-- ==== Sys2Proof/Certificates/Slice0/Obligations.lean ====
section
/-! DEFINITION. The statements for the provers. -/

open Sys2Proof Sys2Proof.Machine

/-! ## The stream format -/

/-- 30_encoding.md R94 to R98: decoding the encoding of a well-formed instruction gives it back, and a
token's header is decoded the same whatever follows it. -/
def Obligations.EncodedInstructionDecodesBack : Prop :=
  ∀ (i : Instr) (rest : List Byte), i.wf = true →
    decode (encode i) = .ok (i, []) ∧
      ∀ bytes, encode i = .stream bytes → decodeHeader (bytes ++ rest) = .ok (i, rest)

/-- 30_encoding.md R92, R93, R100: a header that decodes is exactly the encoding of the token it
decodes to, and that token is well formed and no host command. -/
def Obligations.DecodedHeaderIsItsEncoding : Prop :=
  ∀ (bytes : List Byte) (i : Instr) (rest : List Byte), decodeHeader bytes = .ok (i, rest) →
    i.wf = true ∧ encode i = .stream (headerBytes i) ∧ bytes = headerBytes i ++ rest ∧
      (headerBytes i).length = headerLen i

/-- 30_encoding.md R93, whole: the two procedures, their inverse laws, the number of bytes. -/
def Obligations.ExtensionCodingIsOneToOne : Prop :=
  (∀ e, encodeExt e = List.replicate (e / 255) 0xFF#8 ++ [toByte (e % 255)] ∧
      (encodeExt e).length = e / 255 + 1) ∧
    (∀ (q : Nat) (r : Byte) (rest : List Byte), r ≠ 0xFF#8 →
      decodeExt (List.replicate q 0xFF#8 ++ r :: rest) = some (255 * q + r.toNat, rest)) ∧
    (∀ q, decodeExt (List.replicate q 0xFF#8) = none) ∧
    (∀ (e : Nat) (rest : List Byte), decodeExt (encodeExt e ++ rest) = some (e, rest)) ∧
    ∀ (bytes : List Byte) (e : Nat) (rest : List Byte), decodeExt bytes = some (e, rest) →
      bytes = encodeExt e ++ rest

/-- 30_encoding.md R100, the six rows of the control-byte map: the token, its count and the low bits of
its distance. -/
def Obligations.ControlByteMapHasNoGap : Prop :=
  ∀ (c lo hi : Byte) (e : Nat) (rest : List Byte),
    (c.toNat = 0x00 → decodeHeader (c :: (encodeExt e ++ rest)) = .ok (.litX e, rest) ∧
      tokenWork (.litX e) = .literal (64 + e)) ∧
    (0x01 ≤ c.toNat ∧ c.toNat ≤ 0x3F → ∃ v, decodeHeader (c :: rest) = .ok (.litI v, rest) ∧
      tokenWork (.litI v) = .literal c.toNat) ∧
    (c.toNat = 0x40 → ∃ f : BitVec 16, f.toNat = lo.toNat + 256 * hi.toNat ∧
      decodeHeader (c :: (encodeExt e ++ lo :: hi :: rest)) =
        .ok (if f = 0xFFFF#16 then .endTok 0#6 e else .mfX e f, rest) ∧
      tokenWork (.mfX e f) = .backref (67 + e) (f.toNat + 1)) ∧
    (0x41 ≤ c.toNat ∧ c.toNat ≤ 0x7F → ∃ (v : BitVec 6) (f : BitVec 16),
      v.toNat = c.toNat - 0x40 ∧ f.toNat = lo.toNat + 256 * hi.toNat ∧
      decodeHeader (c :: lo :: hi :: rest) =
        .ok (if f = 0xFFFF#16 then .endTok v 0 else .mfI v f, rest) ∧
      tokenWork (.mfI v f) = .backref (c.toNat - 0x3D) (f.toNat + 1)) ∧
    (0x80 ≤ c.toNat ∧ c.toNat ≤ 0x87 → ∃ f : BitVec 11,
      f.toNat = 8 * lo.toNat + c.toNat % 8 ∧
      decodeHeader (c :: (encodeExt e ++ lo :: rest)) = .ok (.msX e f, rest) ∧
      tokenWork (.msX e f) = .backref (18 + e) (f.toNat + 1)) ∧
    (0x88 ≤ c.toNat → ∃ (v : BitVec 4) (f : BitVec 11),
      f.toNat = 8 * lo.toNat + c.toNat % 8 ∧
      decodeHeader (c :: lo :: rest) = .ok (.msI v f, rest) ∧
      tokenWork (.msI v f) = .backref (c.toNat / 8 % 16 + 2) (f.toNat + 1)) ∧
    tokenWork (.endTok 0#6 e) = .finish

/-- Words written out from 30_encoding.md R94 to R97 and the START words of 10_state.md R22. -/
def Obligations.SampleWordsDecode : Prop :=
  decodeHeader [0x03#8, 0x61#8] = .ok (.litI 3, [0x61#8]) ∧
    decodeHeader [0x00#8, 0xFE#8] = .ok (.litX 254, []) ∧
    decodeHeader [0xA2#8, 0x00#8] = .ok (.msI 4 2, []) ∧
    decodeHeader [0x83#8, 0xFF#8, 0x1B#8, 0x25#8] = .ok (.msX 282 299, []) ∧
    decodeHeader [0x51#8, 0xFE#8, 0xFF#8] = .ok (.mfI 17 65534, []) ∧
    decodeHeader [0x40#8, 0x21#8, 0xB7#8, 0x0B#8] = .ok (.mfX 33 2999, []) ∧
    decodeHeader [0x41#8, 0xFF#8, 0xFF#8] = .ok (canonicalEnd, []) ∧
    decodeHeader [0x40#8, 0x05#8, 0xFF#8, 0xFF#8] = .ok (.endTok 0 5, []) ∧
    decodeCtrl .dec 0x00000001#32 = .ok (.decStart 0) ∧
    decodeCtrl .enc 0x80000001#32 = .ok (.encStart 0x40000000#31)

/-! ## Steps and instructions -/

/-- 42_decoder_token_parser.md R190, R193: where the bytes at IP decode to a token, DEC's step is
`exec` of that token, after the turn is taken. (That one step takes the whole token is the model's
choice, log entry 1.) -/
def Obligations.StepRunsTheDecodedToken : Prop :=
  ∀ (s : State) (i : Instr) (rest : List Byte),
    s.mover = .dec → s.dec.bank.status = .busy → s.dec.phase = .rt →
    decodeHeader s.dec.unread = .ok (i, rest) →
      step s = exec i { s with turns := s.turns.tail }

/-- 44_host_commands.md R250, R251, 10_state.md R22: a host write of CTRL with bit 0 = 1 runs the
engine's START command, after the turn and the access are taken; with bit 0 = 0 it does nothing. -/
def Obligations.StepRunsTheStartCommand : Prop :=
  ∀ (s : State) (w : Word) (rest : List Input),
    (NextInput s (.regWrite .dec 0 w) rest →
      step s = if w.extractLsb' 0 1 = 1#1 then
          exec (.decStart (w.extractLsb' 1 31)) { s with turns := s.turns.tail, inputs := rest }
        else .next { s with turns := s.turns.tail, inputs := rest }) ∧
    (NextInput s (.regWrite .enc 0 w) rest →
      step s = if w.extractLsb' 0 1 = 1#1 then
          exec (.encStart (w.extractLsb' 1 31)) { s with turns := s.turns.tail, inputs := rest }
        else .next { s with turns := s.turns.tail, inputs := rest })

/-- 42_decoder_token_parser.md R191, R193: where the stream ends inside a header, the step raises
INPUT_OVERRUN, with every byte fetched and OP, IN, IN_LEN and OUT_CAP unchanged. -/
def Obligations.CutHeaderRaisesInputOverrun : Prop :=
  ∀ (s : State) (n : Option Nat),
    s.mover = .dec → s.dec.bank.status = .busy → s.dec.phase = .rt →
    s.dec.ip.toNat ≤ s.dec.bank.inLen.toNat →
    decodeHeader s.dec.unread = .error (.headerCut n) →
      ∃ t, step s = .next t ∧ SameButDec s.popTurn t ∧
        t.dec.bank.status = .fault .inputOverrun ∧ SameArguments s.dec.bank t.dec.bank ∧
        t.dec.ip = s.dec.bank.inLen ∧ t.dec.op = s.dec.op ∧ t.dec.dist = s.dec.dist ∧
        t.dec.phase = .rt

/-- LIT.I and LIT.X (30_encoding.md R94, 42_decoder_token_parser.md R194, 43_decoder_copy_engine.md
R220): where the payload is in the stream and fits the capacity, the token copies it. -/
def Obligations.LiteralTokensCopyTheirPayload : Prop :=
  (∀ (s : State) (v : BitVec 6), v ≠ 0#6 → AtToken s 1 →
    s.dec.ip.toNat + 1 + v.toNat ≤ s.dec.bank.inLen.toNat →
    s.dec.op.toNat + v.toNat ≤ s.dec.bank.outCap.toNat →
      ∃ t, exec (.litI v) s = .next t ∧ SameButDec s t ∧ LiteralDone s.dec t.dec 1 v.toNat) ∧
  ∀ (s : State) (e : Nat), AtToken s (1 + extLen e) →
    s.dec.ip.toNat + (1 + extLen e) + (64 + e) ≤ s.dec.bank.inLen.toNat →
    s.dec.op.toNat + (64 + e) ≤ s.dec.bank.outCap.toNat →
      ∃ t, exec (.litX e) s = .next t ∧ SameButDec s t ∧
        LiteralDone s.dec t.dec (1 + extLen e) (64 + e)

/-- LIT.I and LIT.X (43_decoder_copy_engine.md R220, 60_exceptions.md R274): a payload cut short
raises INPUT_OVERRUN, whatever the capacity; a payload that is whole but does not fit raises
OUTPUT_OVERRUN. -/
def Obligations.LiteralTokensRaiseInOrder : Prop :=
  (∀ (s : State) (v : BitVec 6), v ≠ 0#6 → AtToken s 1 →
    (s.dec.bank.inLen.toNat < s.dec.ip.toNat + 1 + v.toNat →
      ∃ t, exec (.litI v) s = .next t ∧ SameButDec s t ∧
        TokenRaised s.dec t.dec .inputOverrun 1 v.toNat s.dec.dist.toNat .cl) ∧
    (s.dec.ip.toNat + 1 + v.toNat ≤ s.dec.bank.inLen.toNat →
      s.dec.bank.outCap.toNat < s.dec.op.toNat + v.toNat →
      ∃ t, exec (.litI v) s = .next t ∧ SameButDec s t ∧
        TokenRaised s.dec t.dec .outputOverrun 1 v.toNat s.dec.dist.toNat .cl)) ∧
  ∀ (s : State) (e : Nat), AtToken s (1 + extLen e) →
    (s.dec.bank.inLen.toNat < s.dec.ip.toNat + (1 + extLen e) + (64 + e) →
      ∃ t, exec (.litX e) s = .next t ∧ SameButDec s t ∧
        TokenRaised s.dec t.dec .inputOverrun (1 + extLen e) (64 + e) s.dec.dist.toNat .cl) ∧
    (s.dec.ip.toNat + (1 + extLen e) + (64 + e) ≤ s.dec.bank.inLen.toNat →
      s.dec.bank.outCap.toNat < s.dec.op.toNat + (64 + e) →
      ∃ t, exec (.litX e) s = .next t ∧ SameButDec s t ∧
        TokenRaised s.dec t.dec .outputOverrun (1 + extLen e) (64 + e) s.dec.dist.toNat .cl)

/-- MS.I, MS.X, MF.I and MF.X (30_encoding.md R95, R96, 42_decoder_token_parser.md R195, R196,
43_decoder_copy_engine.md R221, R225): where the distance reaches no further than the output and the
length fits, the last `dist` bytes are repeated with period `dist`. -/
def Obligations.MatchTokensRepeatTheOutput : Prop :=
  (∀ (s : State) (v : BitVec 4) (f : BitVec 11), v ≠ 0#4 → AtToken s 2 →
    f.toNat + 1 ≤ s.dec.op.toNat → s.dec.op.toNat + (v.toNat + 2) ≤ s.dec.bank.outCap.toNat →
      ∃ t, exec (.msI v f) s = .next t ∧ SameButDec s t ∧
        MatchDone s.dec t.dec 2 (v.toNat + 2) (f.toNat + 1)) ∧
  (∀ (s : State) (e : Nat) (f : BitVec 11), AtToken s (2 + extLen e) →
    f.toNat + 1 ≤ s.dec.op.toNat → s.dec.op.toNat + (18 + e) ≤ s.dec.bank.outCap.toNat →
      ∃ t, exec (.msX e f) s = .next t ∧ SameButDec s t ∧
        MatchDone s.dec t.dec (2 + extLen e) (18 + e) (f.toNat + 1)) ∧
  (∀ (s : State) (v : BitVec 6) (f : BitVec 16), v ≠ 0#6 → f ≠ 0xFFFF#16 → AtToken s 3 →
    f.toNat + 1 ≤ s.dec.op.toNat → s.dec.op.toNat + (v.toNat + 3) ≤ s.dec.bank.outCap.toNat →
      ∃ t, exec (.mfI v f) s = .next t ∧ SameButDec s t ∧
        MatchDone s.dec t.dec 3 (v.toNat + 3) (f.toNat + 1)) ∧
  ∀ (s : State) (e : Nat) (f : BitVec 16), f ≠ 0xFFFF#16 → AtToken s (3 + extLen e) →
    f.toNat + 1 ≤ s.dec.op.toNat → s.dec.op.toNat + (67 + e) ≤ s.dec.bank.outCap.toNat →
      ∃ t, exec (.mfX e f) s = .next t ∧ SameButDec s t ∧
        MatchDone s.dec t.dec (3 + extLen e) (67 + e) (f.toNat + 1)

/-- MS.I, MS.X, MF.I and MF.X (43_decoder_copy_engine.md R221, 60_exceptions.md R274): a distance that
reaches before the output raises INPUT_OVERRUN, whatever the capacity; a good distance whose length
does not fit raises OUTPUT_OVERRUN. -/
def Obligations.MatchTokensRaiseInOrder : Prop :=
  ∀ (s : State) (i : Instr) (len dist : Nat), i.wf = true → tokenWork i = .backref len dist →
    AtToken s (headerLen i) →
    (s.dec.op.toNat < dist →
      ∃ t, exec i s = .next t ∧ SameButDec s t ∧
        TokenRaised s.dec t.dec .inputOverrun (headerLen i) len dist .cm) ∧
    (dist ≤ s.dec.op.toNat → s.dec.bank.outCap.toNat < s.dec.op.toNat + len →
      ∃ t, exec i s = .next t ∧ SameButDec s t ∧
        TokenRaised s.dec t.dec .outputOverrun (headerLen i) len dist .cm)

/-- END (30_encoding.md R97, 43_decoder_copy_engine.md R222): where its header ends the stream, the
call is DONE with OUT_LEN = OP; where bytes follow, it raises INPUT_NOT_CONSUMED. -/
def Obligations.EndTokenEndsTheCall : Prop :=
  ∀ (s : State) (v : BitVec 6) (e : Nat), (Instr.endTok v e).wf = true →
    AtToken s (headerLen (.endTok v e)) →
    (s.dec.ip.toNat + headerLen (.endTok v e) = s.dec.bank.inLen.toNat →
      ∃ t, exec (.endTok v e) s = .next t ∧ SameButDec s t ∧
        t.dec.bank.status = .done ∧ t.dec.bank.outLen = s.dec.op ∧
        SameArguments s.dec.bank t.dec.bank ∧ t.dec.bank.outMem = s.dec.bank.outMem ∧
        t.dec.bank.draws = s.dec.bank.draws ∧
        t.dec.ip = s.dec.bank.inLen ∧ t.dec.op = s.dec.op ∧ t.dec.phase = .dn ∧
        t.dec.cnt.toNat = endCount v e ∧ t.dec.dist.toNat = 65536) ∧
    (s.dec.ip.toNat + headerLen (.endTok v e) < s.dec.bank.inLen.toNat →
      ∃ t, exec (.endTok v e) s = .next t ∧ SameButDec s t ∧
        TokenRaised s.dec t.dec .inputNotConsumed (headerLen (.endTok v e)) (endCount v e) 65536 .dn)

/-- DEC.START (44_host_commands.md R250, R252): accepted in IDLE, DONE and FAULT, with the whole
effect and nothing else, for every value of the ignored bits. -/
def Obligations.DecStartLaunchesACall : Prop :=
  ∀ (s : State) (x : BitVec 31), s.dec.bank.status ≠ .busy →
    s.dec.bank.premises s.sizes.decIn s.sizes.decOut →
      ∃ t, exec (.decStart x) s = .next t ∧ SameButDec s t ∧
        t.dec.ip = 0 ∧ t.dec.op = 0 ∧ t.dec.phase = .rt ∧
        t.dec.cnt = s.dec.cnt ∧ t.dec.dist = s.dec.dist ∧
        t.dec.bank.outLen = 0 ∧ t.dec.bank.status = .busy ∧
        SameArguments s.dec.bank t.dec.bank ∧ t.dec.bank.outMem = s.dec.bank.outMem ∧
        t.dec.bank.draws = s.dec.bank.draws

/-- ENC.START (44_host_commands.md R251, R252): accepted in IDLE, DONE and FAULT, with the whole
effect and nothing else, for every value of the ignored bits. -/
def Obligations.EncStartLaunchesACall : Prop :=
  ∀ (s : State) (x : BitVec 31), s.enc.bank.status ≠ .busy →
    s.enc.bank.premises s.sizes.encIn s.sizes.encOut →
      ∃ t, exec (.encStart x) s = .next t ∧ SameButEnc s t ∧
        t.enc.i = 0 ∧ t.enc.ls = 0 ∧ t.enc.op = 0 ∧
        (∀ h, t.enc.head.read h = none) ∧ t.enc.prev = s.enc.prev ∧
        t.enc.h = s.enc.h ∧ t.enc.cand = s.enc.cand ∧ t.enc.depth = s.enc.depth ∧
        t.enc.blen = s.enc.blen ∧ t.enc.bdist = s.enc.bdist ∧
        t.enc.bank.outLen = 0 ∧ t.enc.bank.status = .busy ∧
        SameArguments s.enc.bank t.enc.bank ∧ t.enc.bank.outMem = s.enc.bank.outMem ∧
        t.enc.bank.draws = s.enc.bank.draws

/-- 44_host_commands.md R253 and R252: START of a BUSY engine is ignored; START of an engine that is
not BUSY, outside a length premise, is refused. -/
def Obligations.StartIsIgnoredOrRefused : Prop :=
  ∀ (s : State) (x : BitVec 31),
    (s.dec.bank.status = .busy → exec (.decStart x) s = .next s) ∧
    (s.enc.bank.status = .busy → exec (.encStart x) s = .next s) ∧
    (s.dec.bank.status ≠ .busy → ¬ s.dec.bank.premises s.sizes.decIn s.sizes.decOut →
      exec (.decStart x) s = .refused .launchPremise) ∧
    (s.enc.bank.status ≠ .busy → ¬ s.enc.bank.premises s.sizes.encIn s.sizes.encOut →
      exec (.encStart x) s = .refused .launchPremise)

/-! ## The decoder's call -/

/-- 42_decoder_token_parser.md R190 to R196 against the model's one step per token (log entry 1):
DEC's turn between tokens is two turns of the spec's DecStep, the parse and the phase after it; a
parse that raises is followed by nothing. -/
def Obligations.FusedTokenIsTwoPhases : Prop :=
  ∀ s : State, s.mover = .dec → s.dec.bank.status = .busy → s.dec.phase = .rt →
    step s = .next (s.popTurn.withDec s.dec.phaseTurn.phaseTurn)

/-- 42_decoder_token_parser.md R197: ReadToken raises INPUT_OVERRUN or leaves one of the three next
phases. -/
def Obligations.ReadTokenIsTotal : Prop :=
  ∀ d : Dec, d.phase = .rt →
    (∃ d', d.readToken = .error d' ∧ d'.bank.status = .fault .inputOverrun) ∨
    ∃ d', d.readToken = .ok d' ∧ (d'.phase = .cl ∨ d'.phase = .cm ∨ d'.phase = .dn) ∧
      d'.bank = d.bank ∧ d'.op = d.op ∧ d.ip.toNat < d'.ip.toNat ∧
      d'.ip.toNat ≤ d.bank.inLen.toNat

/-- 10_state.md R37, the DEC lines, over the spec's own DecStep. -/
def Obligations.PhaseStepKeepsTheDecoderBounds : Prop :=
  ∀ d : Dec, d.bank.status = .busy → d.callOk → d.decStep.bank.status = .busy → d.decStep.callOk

┄┄┄┄┄┄

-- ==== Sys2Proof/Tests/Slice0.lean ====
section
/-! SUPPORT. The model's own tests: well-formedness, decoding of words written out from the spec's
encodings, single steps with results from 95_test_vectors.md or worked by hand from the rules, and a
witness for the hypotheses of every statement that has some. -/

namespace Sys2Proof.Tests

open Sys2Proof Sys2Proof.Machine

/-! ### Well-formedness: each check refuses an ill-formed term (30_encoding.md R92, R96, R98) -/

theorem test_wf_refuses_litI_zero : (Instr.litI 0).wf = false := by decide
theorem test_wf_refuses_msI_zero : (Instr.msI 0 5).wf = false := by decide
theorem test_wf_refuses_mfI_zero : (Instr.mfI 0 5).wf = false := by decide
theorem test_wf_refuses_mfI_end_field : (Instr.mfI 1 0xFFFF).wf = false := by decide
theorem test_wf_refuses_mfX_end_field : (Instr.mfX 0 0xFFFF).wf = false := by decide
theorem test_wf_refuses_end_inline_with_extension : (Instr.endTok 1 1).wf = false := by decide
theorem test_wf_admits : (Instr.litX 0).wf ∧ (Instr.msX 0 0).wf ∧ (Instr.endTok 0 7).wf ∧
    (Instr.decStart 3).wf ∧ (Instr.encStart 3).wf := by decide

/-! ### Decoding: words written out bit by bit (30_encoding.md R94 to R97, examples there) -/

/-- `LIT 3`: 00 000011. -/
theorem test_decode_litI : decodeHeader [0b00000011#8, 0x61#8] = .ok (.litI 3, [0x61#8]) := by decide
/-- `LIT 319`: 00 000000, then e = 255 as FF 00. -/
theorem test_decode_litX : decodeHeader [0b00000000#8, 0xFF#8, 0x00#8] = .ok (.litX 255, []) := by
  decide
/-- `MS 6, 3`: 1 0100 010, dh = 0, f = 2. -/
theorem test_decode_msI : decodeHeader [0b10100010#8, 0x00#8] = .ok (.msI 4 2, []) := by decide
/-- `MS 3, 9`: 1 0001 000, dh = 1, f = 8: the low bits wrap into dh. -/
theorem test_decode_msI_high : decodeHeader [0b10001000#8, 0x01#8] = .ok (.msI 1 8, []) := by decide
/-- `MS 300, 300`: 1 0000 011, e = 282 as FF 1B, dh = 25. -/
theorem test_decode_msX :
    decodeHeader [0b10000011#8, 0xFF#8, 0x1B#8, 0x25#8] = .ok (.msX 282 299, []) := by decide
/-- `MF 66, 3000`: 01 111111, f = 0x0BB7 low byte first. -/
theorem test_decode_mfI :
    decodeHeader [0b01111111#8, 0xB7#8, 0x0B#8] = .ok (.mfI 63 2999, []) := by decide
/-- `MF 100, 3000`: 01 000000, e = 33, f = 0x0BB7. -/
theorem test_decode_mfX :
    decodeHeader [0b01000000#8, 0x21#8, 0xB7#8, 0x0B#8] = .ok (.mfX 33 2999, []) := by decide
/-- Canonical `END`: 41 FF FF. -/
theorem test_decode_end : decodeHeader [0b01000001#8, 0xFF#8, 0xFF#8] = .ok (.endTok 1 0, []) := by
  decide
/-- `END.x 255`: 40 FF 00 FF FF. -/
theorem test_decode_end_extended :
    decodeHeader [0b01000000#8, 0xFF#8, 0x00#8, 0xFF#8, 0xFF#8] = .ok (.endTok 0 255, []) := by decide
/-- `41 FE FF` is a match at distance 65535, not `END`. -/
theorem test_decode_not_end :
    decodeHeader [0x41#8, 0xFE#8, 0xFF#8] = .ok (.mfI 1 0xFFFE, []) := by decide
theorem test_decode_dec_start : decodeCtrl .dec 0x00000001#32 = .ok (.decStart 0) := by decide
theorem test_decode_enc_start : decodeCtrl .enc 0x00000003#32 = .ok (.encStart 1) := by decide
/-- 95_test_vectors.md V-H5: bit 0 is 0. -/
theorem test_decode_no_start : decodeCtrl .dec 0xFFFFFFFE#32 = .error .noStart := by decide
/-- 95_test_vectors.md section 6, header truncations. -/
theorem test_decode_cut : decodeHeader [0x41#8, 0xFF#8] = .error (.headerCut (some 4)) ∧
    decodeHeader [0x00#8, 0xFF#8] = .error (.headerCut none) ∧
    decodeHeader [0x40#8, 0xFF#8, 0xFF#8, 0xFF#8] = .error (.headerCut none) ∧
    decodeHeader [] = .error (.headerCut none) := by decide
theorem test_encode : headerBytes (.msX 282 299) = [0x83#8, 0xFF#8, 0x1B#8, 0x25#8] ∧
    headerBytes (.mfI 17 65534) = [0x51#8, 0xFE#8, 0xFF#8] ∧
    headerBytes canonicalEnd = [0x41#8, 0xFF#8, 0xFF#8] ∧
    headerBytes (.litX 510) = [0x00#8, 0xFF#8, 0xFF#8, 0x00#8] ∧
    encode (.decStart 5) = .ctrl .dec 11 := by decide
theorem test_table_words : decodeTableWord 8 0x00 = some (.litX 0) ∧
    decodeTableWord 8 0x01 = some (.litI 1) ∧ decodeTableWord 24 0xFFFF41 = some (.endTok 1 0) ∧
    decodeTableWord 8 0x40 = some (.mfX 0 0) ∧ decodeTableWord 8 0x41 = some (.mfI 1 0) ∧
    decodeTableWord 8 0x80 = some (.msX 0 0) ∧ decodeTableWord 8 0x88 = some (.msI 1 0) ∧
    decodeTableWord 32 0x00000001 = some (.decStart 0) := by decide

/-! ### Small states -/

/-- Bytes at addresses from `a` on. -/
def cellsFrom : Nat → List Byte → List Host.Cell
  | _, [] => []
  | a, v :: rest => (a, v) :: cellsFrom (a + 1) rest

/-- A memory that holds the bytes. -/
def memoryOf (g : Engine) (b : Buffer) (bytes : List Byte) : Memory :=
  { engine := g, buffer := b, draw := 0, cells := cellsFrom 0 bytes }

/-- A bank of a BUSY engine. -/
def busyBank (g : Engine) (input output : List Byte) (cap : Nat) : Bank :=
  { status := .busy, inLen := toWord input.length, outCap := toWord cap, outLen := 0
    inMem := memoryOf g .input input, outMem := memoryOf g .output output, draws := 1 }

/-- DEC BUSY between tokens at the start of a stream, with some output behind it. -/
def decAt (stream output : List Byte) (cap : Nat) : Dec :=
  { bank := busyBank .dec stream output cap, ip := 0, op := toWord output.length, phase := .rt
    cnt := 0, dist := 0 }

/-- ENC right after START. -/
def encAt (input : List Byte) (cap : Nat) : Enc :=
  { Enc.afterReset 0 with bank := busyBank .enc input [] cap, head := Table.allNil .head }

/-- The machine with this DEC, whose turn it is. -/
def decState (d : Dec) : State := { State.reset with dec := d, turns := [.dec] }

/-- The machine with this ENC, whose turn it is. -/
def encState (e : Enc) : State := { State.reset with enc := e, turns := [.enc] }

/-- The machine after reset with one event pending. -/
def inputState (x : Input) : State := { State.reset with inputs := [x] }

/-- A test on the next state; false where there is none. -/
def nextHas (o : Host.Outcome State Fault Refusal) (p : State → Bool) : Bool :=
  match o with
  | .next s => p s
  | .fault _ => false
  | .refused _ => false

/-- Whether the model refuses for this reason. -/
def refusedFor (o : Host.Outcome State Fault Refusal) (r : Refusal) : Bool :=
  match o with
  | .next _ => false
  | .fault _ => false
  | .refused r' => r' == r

┄┄┄┄┄┄

▸ What the task requires
Extract from the records above the lines from the one containing "-- ==== Sys2Proof/Certificates/Slice0/Obligations.lean" to the one containing "Byte), i.wf = true →", both lines included, exactly as they appear and with nothing else.

▸ Solution to this problem
-- ==== Sys2Proof/Certificates/Slice0/Obligations.lean ====
section
/-! DEFINITION. The statements for the provers. -/

open Sys2Proof Sys2Proof.Machine

/-! ## The stream format -/

/-- 30_encoding.md R94 to R98: decoding the encoding of a well-formed instruction gives it back, and a
token's header is decoded the same whatever follows it. -/
def Obligations.EncodedInstructionDecodesBack : Prop :=
  ∀ (i : Instr) (rest : List Byte), i.wf = true →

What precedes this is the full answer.